America

White Men and their Guns

By Andrej Mrevlje |

This is a short note on the horrific killing in Las Vegas, where 64-year-old Stephen Paddock moved into the 32nd floor of the Mandalay Bay hotel, together with his 23 guns, and three days later killed 59 and injured around 500 people. Apparently, he needed about 11 suitcases to move his arsenal into the suite. He probably was cleaning and oiling his guns before he arranged them on the tables in front of the two windows that covered the area of the concerts, where country music played to 22,000 people packed into the square at the moment of the massacre. Even on that night, Paddock did not need to aim his guns, he was studying and rehearsing how to kill as many people as possible in the shortest time. Paddock was evil, but he was not crazy; he was scientific in everything he did. How he set security cameras outside of his suite and in the lock of the door tells you that Paddock had a method. He was almost as meticulous as the murderer of the JFK.
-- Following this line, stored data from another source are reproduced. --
/-- A cleared medium is in canonical form. -/
@[simp] theorem kept_medium_nil (a s : State) (h : a.Kept s) : a.Kept { s with medium := [] } := by
  obtain ⟨h1, h2, h3, h4, h5, h6, h7, h8⟩ := h
  exact ⟨h1, h2, h3, h4, h5, h6, fun k => ⟨⟨(h7 k).1.1, rfl⟩, (h7 k).2⟩, h8⟩

@[simp] theorem kept_copy_medium_nil (a s : State) (x : Option MediaRecord) (h : a.Kept s) :
    a.Kept { s with copy := x, medium := [] } := kept_medium_nil a s h

theorem kept_slots (a s : State) (x : List Slot) (hx : x.length = s.slots.length) (h : a.Kept s) :
    a.Kept { s with slots := x } := by
  obtain ⟨h1, h2, h3, h4, h5, h6, h7, h8⟩ := h
  exact ⟨h1, h2, h3, h4, h5, h6,
    fun k => ⟨(h7 k).1, (h7 k).2.1, (h7 k).2.2.1, ⟨hx.trans (h7 k).2.2.2.1.1, (h7 k).2.2.2.1.2⟩, (h7 k).2.2.2.2⟩, h8⟩

@[simp] theorem kept_mapSlots (a s : State) (f : Slot → Slot) (h : a.Kept s) : a.Kept (s.mapSlots f) :=
  kept_slots a s _ (by simp) h

@[simp] theorem kept_setSlot (a s : State) (k : Nat) (x : Slot) (h : a.Kept s) : a.Kept (s.setSlot k x) :=
  kept_slots a s _ (by simp) h

theorem foldl_set_length {α β : Type} (l : List β) (f : β → Nat) (g : β → α) (p : List α) :
    (l.foldl (fun p i => p.set (f i) (g i)) p).length = p.length := by
  induction l generalizing p with
  | nil => rfl
  | cons x rest ih => simpa using ih (p.set (f x) (g x))

/-- One place of the pool that is set counts at most one holder more, and none more for another holder. -/
theorem count_set_le (pool : List (Option Port)) (i : Nat) (o : Option Port) (p : Port) :
    ((pool.set i o).filter fun h => h == some p).length ≤
      (pool.filter fun h => h == some p).length + if o = some p then 1 else 0 := by
  induction pool generalizing i with
  | nil => simp
  | cons x rest ih =>
    cases i with
    | zero =>
      rw [List.set_cons_zero, List.filter_cons, List.filter_cons]
      by_cases ho : o = some p <;> by_cases hx : x = some p <;> simp [ho, hx]
    | succ j =>
      rw [List.set_cons_succ, List.filter_cons, List.filter_cons]
      have := ih j
      by_cases hx : x = some p <;> simp only [hx, beq_self_eq_true, beq_iff_eq, if_true, if_false, List.length_cons] <;>
        omega

/-- Giving out `l` buffers raises the count of their new holder by at most their number, and no other count. -/
theorem heldBuffers_assignBuffers (s : State) (l : List Nat) (o : Option Port) (p : Port) :
    (s.assignBuffers l o).heldBuffers p ≤ s.heldBuffers p + if o = some p then l.length else 0 := by
  unfold State.assignBuffers State.heldBuffers
  simp only
  induction l generalizing s with
  | nil => simp
  | cons i rest ih =>
    have h1 := ih { s with pool := s.pool.set i o }
    have h2 := count_set_le s.pool i o p
    simp only [List.foldl_cons, List.length_cons] at h1 ⊢
    split_ifs at h1 h2 ⊢ <;> omega

/-- Buffers handed to holder `o` keep the laws while no port then holds more than twelve. -/
theorem kept_assign (a s : State) (l : List Nat) (o : Option Port)
    (ho : ∀ p, o = some p → s.heldBuffers p + l.length ≤ 12) (h : a.Kept s) : a.Kept (s.assignBuffers l o) := by
  obtain ⟨h1, h2, h3, h4, h5, h6, h7, h8⟩ := h
  have hb (p : Port) (hp : s.heldBuffers p ≤ 12) : (s.assignBuffers l o).heldBuffers p ≤ 12 := by
    have hc := heldBuffers_assignBuffers s l o p
    have hd := ho p
    split_ifs at hc with hq
    · exact hc.trans (hd hq)
    · omega
  exact ⟨h1, h2, h3, h4, h5, h6, fun k => ⟨(h7 k).1, (h7 k).2.1, (h7 k).2.2.1, ⟨(h7 k).2.2.2.1.1,
    (foldl_set_length l id (fun _ => o) s.pool).trans (h7 k).2.2.2.1.2⟩,
    hb .a (h7 k).2.2.2.2.1, hb .b (h7 k).2.2.2.2.2⟩, h8⟩

@[simp] theorem kept_assignBuffers (a s : State) (l : List Nat) (h : a.Kept s) :
    a.Kept (s.assignBuffers l none) := kept_assign a s l none (fun _ hp => by cases hp) h

@[simp] theorem kept_setImage (a s : State) (x k : Nat) (i : SectorImage) (h : a.Kept s) :
    a.Kept (s.setImage x k i) := by
  obtain ⟨h1, h2, h3, h4, h5, h6, h7, h8⟩ := h
  exact ⟨h1, h2, h3, h4, h5, h6, fun k' => ⟨⟨(h7 k').1.1, sparseSet_wf _ _ _ _ (h7 k').1.2⟩, (h7 k').2⟩, h8⟩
As back then, there are many unresolved questions that remain. How is it possible to transport eleven suitcases of weaponry into a hotel, without being noticed? How is it possible that for three days, nobody noticed that his suite was full of guns? And just to make the list short, how is it possible that a week after the massacre, we know so little about the motive and the killer?

It almost seems like a massive cover-up, as the whole nation talks about the tragedy as if the killing in Las Vegas was some sort of natural calamity and not a vile act caused by the stupidity of itself in allowing people to buy and to sell guns as if they were hamburgers, with great ease. Even hamburgers now have more scrutiny because of increasing concern about the effect of red meat on our health. But not guns–nobody discusses guns–and when they kill, they do so in the name of constitutionally protected rights, namely the second amendment. And when massacres happen, more and more, the nation has ready a ritualized response, as Ryan Lizza describes in The New Yorker.
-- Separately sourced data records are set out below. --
-- ==== Sys2Proof/Tests/Slice0.lean ====
section
/-! SUPPORT. Tests: the operand checks, the spec's worked examples, one step on small states, and for every statement
with hypotheses a state and operands that meet them. Expected values come from the section each test names. -/

namespace Sys2Proof.Tests

open Sys2Proof.Machine

/-! ### Small states -/

/-- The step goes on. -/
def goesOn : Host.Outcome State Fault Refusal → Bool
  | .next _ => true
  | _ => false

/-- What a next state satisfies. -/
def after (o : Host.Outcome State Fault Refusal) (f : State → Bool) : Bool :=
  match o with
  | .next s => f s
  | _ => false

/-- The gaps of a sector that holds no recording. -/
def noGaps : Gaps := ⟨.blank, .blank, .blank⟩

/-- A command that is refused as ill formed. -/
def refusedIllFormed (i : Instr) : Bool :=
  match exec i State.reset with
  | .refused .illFormed => true
  | _ => false

theorem exists_next (o : Host.Outcome State Fault Refusal) (h : goesOn o = true) : ∃ t, o = .next t := by
  cases o with
  | next t => exact ⟨t, rfl⟩
  | fault r => cases h
  | refused r => cases h

/-- The spare table of 1.7: entry 0 RETIRED for 37, entries 1 to 3 MAPPED to 37, 412 and 599. -/
def record : MediaRecord where
  serial := [1, 2, 3, 4]
  label := List.replicate 16 0x41
  writeCount := 65535
  spares := [⟨.retired, 37⟩, ⟨.mapped, 37⟩, ⟨.mapped, 412⟩, ⟨.mapped, 599⟩] ++ List.replicate 12 ⟨.free, 0⟩

/-- A spindle in a state with a duty, an index event at 0 with the period 20,000 behind it. -/
def turning (st : SpindleState) (duty : Nat) : Spindle :=
  { Spindle.reset with state := st, duty := duty, lastIndex := some 0, period := some 20000 }

/-- A cartridge in the drive in a custody state, generation 1, WRITABLE, known to both stations. -/
def held (st : CustodyState) : State :=
  { State.reset with
    pins := ⟨true, true, false, true, false⟩
    custody := { Custody.reset with state := st, generation := 1, protect := some .writable, latched := true }
    portA := { PortContext.reset true with acknowledged := 1 }
    portB := { PortContext.reset true with acknowledged := 1 }
    copy := if st = .blank then none else some record
    spindle := turning .atSpeed 164
    pos := { Positioner.reset with state := .onTrack, counter := 0 }
    carriage := 0 }

/-- MOUNTED, AT_SPEED, ON_TRACK at position 0. -/
def ready : State := held .mounted

/-- Port A in EXCLUSIVE reservation. -/
def exclusive (s : State) : State := { s with reservation := some ⟨.a, .exclusive, 0, none⟩ }

/-- Seven bytes of a block. -/
def blk (tag b2 b3 b4 b5 b6 b7 : Byte) : Block := ⟨tag, b2, b3, b4, b5, b6, b7⟩

/-- Tag 7, track 37, head 1, sector 5, two sectors, retry limit 3. -/
def xfer : Block := blk 7 0 37 1 5 2 3

/-- An entry of tag 7 for `xfer` in a state. -/
def entryIn (op : XferOp) (st : EntryState) : Entry :=
  ⟨7, op, 37, 1, .absolute 5, 2, 3, [0, 1], 1, st, none, none, false, false, none, none, none, false⟩

/-- The entry in port A's queue, its two buffers taken. -/
def withEntry (s : State) (e : Entry) : State :=
  { s.updCtx .a (fun c => { c with queue := [e] }) with
    pool := [some .a, some .a] ++ List.replicate 14 none }

/-- Port A's link in a state of its own. -/
def withLink (s : State) (l : Link) : State := s.updLink .a fun _ => l

/-- A SERVING session at position 602, head 1. -/
def serving : Session := ⟨602, 1, .station, .serving, false, false, 0, 0, false, false, false⟩

/-- A slot of the entry with tag 7. -/
def slotIn (st : SlotState) (retries : Nat) : Slot := ⟨st, some (.port .a), some 7, retries, none⟩

/-- The entry IN_SESSION at position 602 in sectors 5 and 6, slot 5 in `st` with `retries`, slot 6 ARMED. -/
def inSession (op : XferOp) (st : SlotState) (retries : Nat) : State :=
  { withEntry ready { entryIn op .inSession with position := some 602, resolved := some 5 } with
    session := some serving
    pos := { Positioner.reset with state := .onTrack, counter := 602 }
    carriage := 602
    slots := (((List.replicate 20 Slot.blank).set 5 (slotIn st retries)).set 6 (slotIn .armed 3))
    seq := ⟨some 5, none, false, none⟩ }

/-- The operation of sector 5 in flight, a write or a read, `gate` on or off, drive time at its 950 microsecond point. -/
def operating (op : XferOp) (kind : OpKind) (matched recorded gate : Bool) : State :=
  { inSession op .active 3 with
    time := 950
    seq := ⟨some 5, some ⟨5, kind, 0, 0, matched, recorded⟩, gate, none⟩ }

/-! ### The operand checks (log 2) -/

theorem test_known_code_is_no_unknown_command : refusedIllFormed (.unknownCommand .a 0x18 xfer) = true := by
  decide +kernel

theorem test_sector_starts_are_1_to_19 :
    refusedIllFormed (.sectorStartEvent 0) = true ∧ refusedIllFormed (.sectorStartEvent 20) = true := by decide +kernel

theorem test_header_has_seven_bytes :
    refusedIllFormed (.operationEndPoint (.found [0, 1, 2]) .asRecorded) = true ∧
    refusedIllFormed (.dataFieldReached (.found [0, 1, 2])) = true := by decide +kernel

theorem test_data_field_has_514_bytes :
    refusedIllFormed (.operationEndPoint .asRecorded (.received [0])) = true := by decide +kernel

theorem test_cartridge_stands_in_order :
    refusedIllFormed (.presentSensorActive [(2, ⟨.cut 0, .blank, noGaps⟩), (1, ⟨.cut 0, .blank, noGaps⟩)]) = true ∧
    refusedIllFormed (.presentSensorActive [(617 * 2 * 20, ⟨.cut 0, .blank, noGaps⟩)]) = true ∧
    refusedIllFormed (.presentSensorActive [(0, ⟨.recorded [1], .blank, noGaps⟩)]) = true ∧
    refusedIllFormed (.presentSensorActive [(0, ⟨.blank, .recorded [1], noGaps⟩)]) = true ∧
    refusedIllFormed (.presentSensorActive [(0, ⟨.blank, .blank, noGaps⟩)]) = true := by decide +kernel

theorem test_phases_have_bytes :
    refusedIllFormed (.writeDataPhaseComplete .a []) = true ∧
    refusedIllFormed (.writeDataPhaseComplete .a (List.replicate 4097 0)) = true ∧
    refusedIllFormed (.mediaRecordPhaseComplete .a (List.replicate 21 0)) = true ∧
    refusedIllFormed (.parameterPhaseComplete .a (List.replicate 41 0)) = true := by decide +kernel

/-! ### The spec's worked examples -/

/-- 1.7, Translation through a spare table. -/
theorem test_translation_example :
    [0, 36, 37, 38, 412, 598, 599].map (translate (some record)) = [1, 37, 602, 39, 603, 599, 604] := by decide +kernel

/-- 1.7: MAP SPARE of 412 maps entry 4 and retires entry 2. -/
theorem test_map_spare_example :
    lowestFree record = some 4 ∧ (mapSpareRecord record 4 412).spares.take 5 =
      [⟨.retired, 37⟩, ⟨.mapped, 37⟩, ⟨.retired, 412⟩, ⟨.mapped, 599⟩, ⟨.mapped, 412⟩] := by decide +kernel

/-- 1.7, Validation outcomes: two entries MAPPED to one track, and one MAPPED with one RETIRED. -/
theorem test_validation_of_spares :
    mappedOnce record.spares = true ∧
    mappedOnce ((record.spares.set 6 ⟨.mapped, 200⟩).set 9 ⟨.mapped, 200⟩) = false ∧
    mappedOnce ((record.spares.set 6 ⟨.mapped, 200⟩).set 9 ⟨.retired, 200⟩) = true := by decide +kernel

/-- 13.6: where a record's fields stand among its bytes, and how a spare entry reads back. -/
theorem test_record_layout :
    (record.body.take 7 = [0x5A, 0x3C, 1, 1, 2, 3, 4]) ∧ (record.body.drop 23).take 5 = [0x02, 0x58, 20, 0xFF, 0xFF] ∧
    (record.body.drop 28).take 6 = [2, 0, 37, 1, 0, 37] ∧ spareAt record.body 2 = ⟨.mapped, 412⟩ ∧
    record.body.length = 510 := by decide +kernel

/-- 1.7, Judging headers at a spared position. -/
theorem test_headers_at_a_spared_position :
    judgeHeader 602 1 5 (some (headerBytes 602 1 5)) = .matching ∧
    judgeHeader 602 1 5 (some (headerBytes 38 1 5)) = .trackMismatch ∧
    judgeHeader 602 1 5 (some (headerBytes 602 0 5)) = .failed .headMismatch ∧
    judgeHeader 602 1 5 none = .failed .noHeader ∧
    judgeHeader 602 1 5 (some ([0x02, 0x5A, 1, 5, 0x83] ++ crcBytes [0x02, 0x5A, 1, 5, 0x83])) = .matching ∧
    judgeHeader 602 1 5 (some ((headerBytes 38 1 5).set 6 0)) = .failed .headerCheck := by decide +kernel

/-- 2.12: E, C and the duty of the spin-up, and the clamp at a period of 21,000. -/
theorem test_duty_example :
    nextDuty 150 20390 = 162 ∧ nextDuty 162 20100 = 165 ∧ nextDuty 165 19950 = 164 ∧ nextDuty 164 20020 = 164 ∧
    nextDuty 164 19990 = 164 ∧ nextDuty 150 21000 = 162 ∧ nextDuty 164 20150 = 168 ∧ nextDuty 168 20250 = 175 ∧
    nextDuty 184 19960 = 183 := by decide +kernel

/-- 2.12, Sector starts across the wrap of drive time: sector 8 is due at drive time 720 and not before. -/
theorem test_sector_start_across_the_wrap :
    sectorOffset 7 20040 = 7014 ∧ sectorOffset 8 20040 = 8016 ∧ sectorOffset 19 20040 = 19038 ∧
    (let s (now : Time) : State := { ready with
      time := now
      spindle := { ready.spindle with lastIndex := some 4294960000, period := some 20040 }
      seq := ⟨some 7, none, false, none⟩ }
     (s 719).startDue 8 = false ∧ (s 720).startDue 8 = true) := by decide +kernel

/-- The motion time of a move of D steps with a table. -/
def motion (table : List Nat) (d : Nat) : Nat :=
  ((List.range d).map fun i => (⟨.seek, .inward, d, 0, table, 15000⟩ : Profile).interval (i + 1)).sum

/-- 3.6: the motion times for D = 1, 5, 12, 16, 20 and 640. -/
theorem test_ramp_examples :
    [1, 5, 12, 16, 20, 640].map (motion (Params.default.intervals.take 8)) =
      [5000, 19700, 34000, 40000, 45800, 944800] := by decide +kernel

/-- The parameter block of the defaults with a minimum interval, N and I[1] written. -/
def written (lo n i1 : Nat) : List Byte :=
  { Params.default with minInterval := lo, entries := n, intervals := Params.default.intervals.set 0 i1 }.bytes

/-- 3.6, A conditioned table: minimum 1,600; N = 3; I[1] of 30,000; I[1] of 100 with minimum 500. -/
theorem test_conditioning_examples :
    (paramsOf (written 1600 8 5000)).intervals =
      [5000, 3500, 2700, 2200, 1900, 1700] ++ List.replicate 10 1600 ∧
    motion ((paramsOf (written 1600 8 5000)).intervals.take 8) 20 = 46800 ∧
    motion ((paramsOf (written 1600 3 5000)).intervals.take 3) 20 = 60200 ∧
    (paramsOf (written 1400 8 30000)).intervals.getD 0 0 = 20000 ∧
    (paramsOf (written 500 8 100)).intervals = List.replicate 16 500 := by decide +kernel

/-- 5.3, Arming at the lead boundary. -/
theorem test_arming_example :
    [0, 1, 2, 3].map (armedState 2 18) = [.armed, .armed, .armed, .armed] ∧
    armedState 2 19 0 = .deferred ∧ armedState 2 19 1 = .armed := by decide +kernel

/-- 13.1, 13.3, R167: TRANSFER_DONE of a request that failed TORN at its third sector, sector 7 of first sector 5. -/
theorem test_notice_bytes :
    (Notice.bytes ⟨.transferDone (.failed (some 7) .torn) (some 5), 0x01020304, 9, some 0x41⟩).drop 1 =
      [1, 2, 3, 4, 9, 0x41, 5 + 32 * 2] := by decide +kernel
Why? Paddock was a white man who took his life after he killed so many others. Las Vegas was not some kind of racist attack. Country music is loved by the white Americans. Did Paddock know that? Why did he kill so many and in such a scientific way? As said, the massive killing was not a racist act, it was a murder. If the massacre was inherently racist in the sense that white men in this country can collect so freely such an amount of guns without being questioned, then despite the race of his victims, America must confront the racial element involved.

I sometimes wonder if the NRA, who obviously promote the production and the free sales of guns, have their own men planted among the people who investigate the killings. Had anyone ever checked this out?

But all these questions, including wondering how this latest mass murder was possible to execute in such a protected and surveilled area, come to nothing when we ask the fundamental question: why is America letting this happen? To find an answer, here we would have to call a psychoanalyst, a disciplined one, not just one who takes the money of stressed New Yorkers.

Perhaps, in the end, there is a parallel between an Italian who is unaware he lives in the remnants of fascism. There are, as we know, over 300 million pieces of private weaponry circulating in this country and there’s no control over it. The guns in circulation are not hunting guns, or Civil War-era guns inherited from great-grandfathers. They are all modern weapons. They are fast and precise — manufactured for killing people quickly. Many of them are assault weapons. They are in the hands of private citizens, and as President Obama once said, they are easier to obtain than a driving license.
And, as in Italy, as this interesting piece observes, where fascist monuments will never leave the streets, Americans will never separate from their guns: “The fascist symbols never went away, and where the monuments are treated merely as depoliticized aesthetic objects, the far right can harness the ugly ideology while everyone else becomes inured. As Rosalia Vittorini, the head of Italy’s chapter of the preservationist organization Docomomo, once said when asked how Italians feel about living among relics of dictatorship: “Why do you think they think anything at all about it?”